*EXERCISE AIM*.
Filter the data for lines with the word "sckEdge", then copy every line so identified.

(Stored data)
-- ==== Sys2Proof/Laws/HostSide.lean ====
section
/-! SUPPORT. What reading responses can do, and what the host's operations are when they are not refused. -/

namespace Sys2Proof.Machine

/-- Everything a read of responses can be. -/
theorem readResponses_eq_some_iff {s t : State} {n : Nat} {rsp : List Byte} :
    s.readResponses n = some (rsp, t) ↔
      n ≤ s.delivered.length ∧ rsp = s.delivered.take n ∧ t = { s with delivered := s.delivered.drop n } := by
  unfold State.readResponses
  split_ifs with h
  · simp [h, eq_comm]
  · simp [h]

/-- A read waits exactly while too little has been delivered. -/
theorem readResponses_eq_none_iff {s : State} {n : Nat} :
    s.readResponses n = none ↔ s.delivered.length < n := by
  unfold State.readResponses
  split_ifs with h <;> simp <;> omega

/-- Everything the end of an operation can be. -/
theorem finish_eq_some_iff {op : HostOp} {s t : State} {result : Option (List Byte)} :
    op.finish s = some (result, t) ↔
      op.reads ≤ s.delivered.length ∧ result = op.result (s.delivered.take op.reads) ∧
        t = { s with delivered := s.delivered.drop op.reads } := by
  unfold HostOp.finish
  rw [Option.map_eq_some_iff]
  constructor
  · rintro ⟨⟨rsp, u⟩, h, he⟩
    obtain ⟨hn, rfl, rfl⟩ := readResponses_eq_some_iff.mp h
    obtain ⟨rfl, rfl⟩ := Prod.mk.inj he
    exact ⟨hn, rfl, rfl⟩
  · rintro ⟨hn, rfl, rfl⟩
    exact ⟨_, readResponses_eq_some_iff.mpr ⟨hn, rfl, rfl⟩, rfl⟩

@[simp] theorem exchangeOp_eq (bytes : List Byte) :
    exchangeOp bytes =
      .ok { frames := payloadFrames .shiftIo bytes, reads := bytes.length, returns := true } := rfl

@[simp] theorem readOp_single (count : Nat) :
    readOp count .single = .ok { frames := countFrames .shiftIn count, reads := count, returns := true } := rfl

@[simp] theorem synchronizeOp_eq :
    synchronizeOp = .ok { frames := [.sync], reads := 1, returns := false } := rfl

@[simp] theorem writeOp_single (bytes : List Byte) :
    writeOp bytes .single = .ok (.sendOnly (payloadFrames .shiftOut bytes)) := rfl

/-- A `dummy` that is not refused is of a multiple of eight clock periods. -/
theorem dummyOp_eq_ok_iff {count : Nat} {op : HostOp} :
    dummyOp count = .ok op ↔ count % 8 = 0 ∧ op = .sendOnly (countFrames .shiftNone (count / 8)) := by
  unfold dummyOp hostDummy
  split_ifs with h
  · simp [h, Except.map, eq_comm]
  · simp [h, Except.map]

end Sys2Proof.Machine
end

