/-- Without DATA-IN, with DATA-IN and room, with DATA-IN and no room; `count` 0 and 1. -/
theorem witness_SendDataPushesTheSampledByte :
    ∀ n ∈ ([0, 1] : List Count),
      (Runs (benchAt 1 (regsAt .sendData 0x11 n) []) ∧ dataIn 0x11 = false) ∧
      (Runs (benchAt 1 (regsAt .sendData 0x12 n) []) ∧ dataIn 0x12 = true) ∧
      ∃ s : State, Runs s ∧ s.core = regsAt .sendData 0x12 n ∧ s.input.rspReady = false :=
  fun n _ => ⟨⟨benchAt_runs 0 _ (regsAt_inv_sendData (by decide) n), by decide⟩,
    ⟨benchAt_runs 0 _ (regsAt_inv_sendData (by decide) n), by decide⟩,
    { benchAt 1 (regsAt .sendData 0x12 n) [] with inputs := [{ TickInput.quiet with rspReady := false }] },
    ⟨show Params.initial.Valid by decide, fun _ => regsAt_inv_sendData (by decide) n, rfl, rfl⟩, rfl, rfl⟩

/-- `count` 0 and 3, with a tick for each unit and one more. -/
theorem witness_DelayStateLasts :
    ∀ n ∈ ([0, 3] : List Count), ∀ s ∈ [benchAt 4 (regsAt .delay 0x20 n) []],
      Runs s ∧ s.core.state = .delay ∧ s.core.timer = 0 ∧
        s.NoReset (s.core.count.toNat * s.params.delayCyc + 1) := by
  intro n hn s hs
  obtain rfl := List.mem_singleton.mp hs
  refine ⟨benchAt_runs 3 _ (regsAt_inv_delay n), rfl, rfl, fun j hj => bench_noReset 4 [] j ?_⟩
  revert hj; revert n
  simp [benchAt, bench, regsAt, State.reset, State.resetWith, Params.initial]
  omega

/-- Both edges of the pin under both values of `sck_edge`. -/
theorem witness_SetupAndLatchAreExclusive :
    ∀ e : SckEdge, ({ Params.initial with sckEdge := e }).Valid ∧
      sckRise { Params.initial with sckEdge := e } leadRegs = true ∧
      sckFall { Params.initial with sckEdge := e } trailRegs = true ∧
      sckOf { Params.initial with sckEdge := e } transferRegs = transferRegs.sckR := by
  intro e; cases e <;> decide

/-- A `latch` on the lead edge, a `setup` on the trail edge, a tick with neither. -/
theorem witness_ShiftRegistersFollowTheEvents :
    (Runs (benchAt 1 leadRegs []) ∧ leadRegs.state ≠ .receiveData ∧ latchEvent Params.initial leadRegs = true) ∧
    (Runs (benchAt 1 trailRegs []) ∧ trailRegs.state ≠ .receiveData ∧
      setupEvent Params.initial trailRegs = true) ∧
    (Runs (benchAt 1 transferRegs []) ∧ latchEvent Params.initial transferRegs = false ∧
      setupEvent Params.initial transferRegs = false) :=
  ⟨⟨benchAt_runs 0 _ leadRegs_inv, by decide⟩, ⟨benchAt_runs 0 _ trailRegs_inv, by decide⟩,
    ⟨benchAt_runs 0 _ transferRegs_inv, by decide⟩⟩

theorem witness_ClockFollowsItsSchedule :
    let s := benchAt 32 transferRegs []
    s.params.Valid ∧ s.fault = none ∧ s.core.state = .transfer ∧ s.core.phase = false ∧
      s.core.phaseR = false ∧ s.core.ctr = 0 ∧ s.core.sckR = s.params.sckIdle ∧ s.core.bitno = 8 ∧
      s.NoReset (transferTicks s.params) :=
  ⟨by decide, rfl, rfl, rfl, rfl, rfl, rfl, rfl, bench_noReset 32 []⟩

theorem witness_TransferMovesOneByte :
    let s := benchAt 32 transferRegs []
    s.params.Valid ∧ s.fault = none ∧ s.core.state = .transfer ∧ s.core.phase = false ∧
      s.core.phaseR = false ∧ s.core.ctr = 0 ∧ s.core.sckR = s.params.sckIdle ∧ s.core.bitno = 8 ∧
      s.NoReset (transferTicks s.params) :=
  witness_ClockFollowsItsSchedule

theorem witness_BusIsSilentOutsideTransfer :
    Runs (benchAt 1 (regsAt .sendData 0x12 0) []) ∧ (regsAt .sendData 0x12 0).state ≠ .transfer :=
  ⟨benchAt_runs 0 _ (regsAt_inv_sendData (by decide) 0), by decide⟩

theorem witness_DataInIsTwoTicksOld :
    (((bench 2 []).inputAt 0).rst = none ∧ ((bench 2 []).inputAt 1).rst = none) ∧
    (let s := { bench 0 [] with
       inputs := [{ TickInput.quiet with rst := some ⟨Params.initial, false⟩ }, TickInput.quiet] }
     (s.inputAt 0).rst ≠ none ∧ (s.inputAt 1).rst = none) := by decide

/-- No opcode, no count byte, no payload byte; no room; the two states that do not wait. -/
theorem witness_StallKeepsEveryRegister :
    Runs (bench 1 []) ∧ Runs (benchAt 1 (regsAt .receiveCount1 0x13 0) []) ∧
    (benchAt 1 (regsAt .receiveCount1 0x13 0) []).waitsForByte = true ∧
    (benchAt 1 (regsAt .receiveData 0x10 1) []).waitsForByte = true ∧
    ({ benchAt 1 (regsAt .sendData 0x12 0) [] with
        inputs := [{ TickInput.quiet with rspReady := false }] }).waitsForRoom = true ∧
    transferRegs.state = .transfer ∧
    Runs (benchAt 1 (regsAt .receiveData 0x13 1) []) ∧ Params.initial.underrun = .draw :=
  ⟨benchAt_runs 0 _ reset_regs_inv, benchAt_runs 0 _ regsAt_inv_receiveCount1, by decide, by decide, by decide,
    rfl, benchAt_runs 0 _ (regsAt_inv_receiveData (by decide)), rfl⟩

theorem witness_OnlySelectChangesChipSelect :
    ∃ t, step (bench 1 [0x01]) = .next t ∧ (bench 1 [0x01]).NoReset (t.clock - (bench 1 [0x01]).clock) ∧
      t.core.cs ≠ (bench 1 [0x01]).core.cs :=
  ⟨_, rfl, fun j hj => bench_noReset 1 _ j hj, by decide⟩

theorem witness_OnlyOeChangesTheDriverEnable :
    ∃ t, step (bench 1 [0x40]) = .next t ∧ (bench 1 [0x40]).NoReset (t.clock - (bench 1 [0x40]).clock) ∧
      t.core.oe ≠ (bench 1 [0x40]).core.oe :=
  ⟨_, rfl, fun j hj => bench_noReset 1 _ j hj, by decide⟩

/-- A tick that pushes in `SYNC`, one in `SEND_DATA`. -/
theorem witness_ResponsesComeFromSyncAndDataIn :
    (bench 1 []).input.rst = none ∧ (coreOut (benchAt 1 (regsAt .sync 0x30 0) [])).push = some 0x00 ∧
      (coreOut (benchAt 1 (regsAt .sendData 0x13 0) [])).push = some 0x00 := by decide

theorem witness_HeadPositionCountsThePops : (bench 4 [0x12, 0x00, 0x00, 0x30]).NoReset 4 := bench_noReset 4 _

/-- A count byte state, another state, a `RECEIVE_DATA` and a lead strobe. -/
theorem witness_CountersNeverWrap :
    Runs (benchAt 1 (regsAt .receiveCount1 0x13 0) [0x01]) ∧ Runs (benchAt 1 (regsAt .delay 0x20 1) []) ∧
      Runs (benchAt 1 (regsAt .receiveData 0x13 1) [0x01]) ∧ Runs (benchAt 1 leadRegs []) :=
  ⟨benchAt_runs 0 _ regsAt_inv_receiveCount1, benchAt_runs 0 _ (regsAt_inv_delay 1),
    benchAt_runs 0 _ (regsAt_inv_receiveData (by decide)), benchAt_runs 0 _ leadRegs_inv⟩

theorem witness_TransfersIgnoreChipSelect :
    ∃ t, exec (.shiftIn 0) (bench 4 []) = .next t ∧ (bench 4 []).NoReset (t.clock - (bench 4 []).clock) :=
  ⟨_, rfl, bench_noReset 4 []⟩

theorem witness_CommandsLetTimePass :
    ∃ t, exec (.delay 2) (bench 6 []) = .next t ∧ (bench 6 []).NoReset 6 := ⟨_, rfl, bench_noReset 6 []⟩

theorem witness_FrameOfShift :
    ∃ t, exec (.shiftIn 1) (bench 38 []) = .next t ∧ (bench 38 []).Ready ∧
      (bench 38 []).NoReset (t.clock - (bench 38 []).clock) :=
  ⟨_, rfl, bench_ready 38 [], bench_noReset 38 []⟩

theorem witness_FrameOfDelayAndSync :
    (∃ t, exec (.delay 1) (bench 5 []) = .next t ∧ (bench 5 []).Ready ∧
      (bench 5 []).NoReset (t.clock - (bench 5 []).clock)) ∧
    (∃ t, exec .sync (bench 2 []) = .next t ∧ (bench 2 []).Ready ∧
      (bench 2 []).NoReset (t.clock - (bench 2 []).clock)) :=
  ⟨⟨_, rfl, bench_ready 5 [], bench_noReset 5 []⟩, ⟨_, rfl, bench_ready 2 [], bench_noReset 2 []⟩⟩

theorem witness_SelectSetsChipSelect : (bench 1 []).Ready ∧ (bench 1 []).NoReset 1 :=
  ⟨bench_ready 1 [], bench_noReset 1 []⟩

theorem witness_OeSetsTheDriverEnable : (bench 1 [0x01]).Ready ∧ (bench 1 [0x01]).NoReset 1 :=
  ⟨bench_ready 1 _, bench_noReset 1 _⟩

/-- Room at once, and room after one tick without. -/
theorem witness_SyncPushesOneZeroByte :
    (∃ s : State, s.Ready ∧ s.NoReset 2 ∧ (s.inputAt 1).rspReady = true) ∧
    (∃ s : State, s.Ready ∧ s.NoReset 3 ∧ 1 ≤ s.inputs.length ∧ (s.inputAt 1).rspReady = false ∧
      (s.inputAt 2).rspReady = true) :=
  ⟨⟨bench 2 [], bench_ready 2 [], bench_noReset 2 [], rfl⟩,
    { bench 0 [] with
        inputs := [TickInput.quiet, { TickInput.quiet with rspReady := false }, TickInput.quiet] },
    bench_ready 0 [], by intro j hj; interval_cases j <;> rfl, by decide, rfl, rfl⟩

theorem witness_DelayHoldsTheInterpreter :
    (bench 7 []).Ready ∧ (bench 7 []).NoReset ((3 : Count).toNat * (bench 7 []).params.delayCyc + 4) :=
  ⟨bench_ready 7 [], bench_noReset 7 []⟩

theorem witness_ShiftOfNothingIsANoOp : (bench 4 []).Ready ∧ (bench 4 []).NoReset 4 :=
  ⟨bench_ready 4 [], bench_noReset 4 []⟩

theorem witness_ShiftNoneClocksWithoutData :
    (bench 38 [0x30]).Ready ∧ (bench 38 [0x30]).NoReset (shiftTicks (bench 38 [0x30]).params 1) ∧
      (bench 38 [0x30]).cmdq ++ (bench 38 [0x30]).arrivals 4 ≠ [] :=
  ⟨bench_ready 38 _, bench_noReset 38 _, by decide⟩

theorem witness_ShiftOutWritesThePayload :
    ([0x9F] : List Byte).length = (1 : Count).toNat ∧ (bench 38 []).Ready ∧
      (bench 38 []).NoReset (shiftTicks (bench 38 []).params 1) :=
  ⟨rfl, bench_ready 38 [], bench_noReset 38 []⟩

theorem witness_ShiftInReadsThePeer :
    (bench 38 []).Ready ∧ (bench 38 []).NoReset (shiftTicks (bench 38 []).params 1) ∧
      ∀ k, k < (1 : Count).toNat → ((bench 38 []).inputAt (sendTick (bench 38 []).params k)).rspReady = true :=
  ⟨bench_ready 38 [], bench_noReset 38 [], by decide⟩

theorem witness_ShiftIoExchangesBytes :
    ([0xA5] : List Byte).length = (1 : Count).toNat ∧ (bench 38 []).Ready ∧
      (bench 38 []).NoReset (shiftTicks (bench 38 []).params 1) ∧
      ∀ k, k < (1 : Count).toNat → ((bench 38 []).inputAt (sendTick (bench 38 []).params k)).rspReady = true :=
  ⟨rfl, bench_ready 38 [], bench_noReset 38 [], by decide⟩

/-- No byte; a SHIFT opcode whose frame has not arrived whole; DELAY, SYNC, SELECT and OE opcodes. -/
theorem witness_ReceiveCommandTakesAnOpcode :
    (∀ q ∈ ([[], [0x13], [0x10, 0x01], [0x20], [0x30], [0x01], [0x40]] : List (List Byte)),
      Runs (bench 1 q) ∧ (bench 1 q).core.state = .receiveCommand) ∧
    (0x13 : Byte) ∈ ([0x10, 0x11, 0x12, 0x13, 0x20] : List Byte) ∧
    (0x01 : Byte) = 0x00 ||| operandBit true ∧ (0x40 : Byte) = 0x40 ||| operandBit false :=
  ⟨fun _ _ => ⟨benchAt_runs 0 _ reset_regs_inv, rfl⟩, by decide, by decide, by decide⟩

/-- A wait for a count byte, and a wait for room, over three ticks. -/
theorem witness_StallsLastUntilTheirCauseEnds :
    (let s := benchAt 3 (regsAt .receiveCount1 0x13 0) []
     s.fault = none ∧ s.NoReset 3 ∧ s.waitsForByte = true ∧ ∀ j, j < 3 → (s.inputAt j).arrive = none) ∧
    (let s := { benchAt 0 (regsAt .sync 0x30 0) [] with
       inputs := List.replicate 4 { TickInput.quiet with rspReady := false } }
     s.fault = none ∧ s.NoReset 3 ∧ s.waitsForRoom = true ∧ ∀ j, j ≤ 3 → (s.inputAt j).rspReady = false) :=
  ⟨⟨rfl, bench_noReset 3 [], by decide, by decide⟩,
    rfl, fun j hj => by interval_cases j <;> rfl, by decide, by decide⟩

/-- V10 ends quiescent at tick 1, V60 faulted at tick 1. (Of the two waits no concrete state can be shown: the
inputs past the script are free values.) -/
theorem witness_RunEndsAreExclusive :
    (bench 1 [0x01]).EndsAt [0x01] 1 .quiescent ∧
    (bench 1 [0x50]).EndsAt [0x50] 1 (.faulted (.malformedOpcode 0x50)) :=
  ⟨⟨⟨bench_noReset 1 _, by decide⟩, by decide⟩, ⟨bench_noReset 1 _, by decide⟩, by decide⟩

/-- A SYNC behind a SHIFT.NONE of no bytes. -/
theorem witness_ProgramsRunToQuiescence :
    assemble [.shiftNone 0, .sync] = some [0x10, 0x00, 0x00, 0x30] ∧ TailStarts [.shiftNone 0, .sync] ∧
    (bench 6 [0x10, 0x00, 0x00, 0x30]).Ready ∧
    ([Instr.shiftNone 0, .sync].map (ticksNeeded Params.initial)).sum = 6 ∧
    (bench 6 [0x10, 0x00, 0x00, 0x30]).NoReset 6 ∧
    ∀ j, j < 6 → ((bench 6 [0x10, 0x00, 0x00, 0x30]).inputAt j).arrive = none ∧
      ((bench 6 [0x10, 0x00, 0x00, 0x30]).inputAt j).rspReady = true :=
  ⟨by decide, by simp [TailStarts], bench_ready 6 _, by decide, bench_noReset 6 _, by decide⟩

/-- An operation whose response has been delivered, and one that waits for it. -/
theorem witness_HostReadsTheOldestBytes :
    (let s := { bench 0 [] with delivered := [0x3C, 0x00] }
     let op : HostOp := { frames := [], reads := 1, returns := true }
     (op.finish s).map Prod.fst = some (some [0x3C])) ∧
    (let op : HostOp := { frames := [.sync], reads := 1, returns := false }
     op.finish (bench 0 []) = none) := by decide

theorem witness_HostOperationsReadTheirResponses :
    (∃ op, writeOp [0xAA] .single = .ok op) ∧ (∃ op, dummyOp 16 = .ok op) ∧ (∃ op, delayMicrosOp 5 = .ok op) ∧
      (∃ op, delayMillisOp 2 = .ok op) ∧ (∃ op, outputEnableOp true = .ok op) ∧ LaneMode.dual ≠ .single :=
  ⟨⟨_, rfl⟩, ⟨_, rfl⟩, ⟨_, rfl⟩, ⟨_, rfl⟩, ⟨_, rfl⟩, by decide⟩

*RESULT*.
    ∀ e : SckEdge, ({ Params.initial with sckEdge := e }).Valid ∧
      sckRise { Params.initial with sckEdge := e } leadRegs = true ∧
      sckFall { Params.initial with sckEdge := e } trailRegs = true ∧
      sckOf { Params.initial with sckEdge := e } transferRegs = transferRegs.sckR := by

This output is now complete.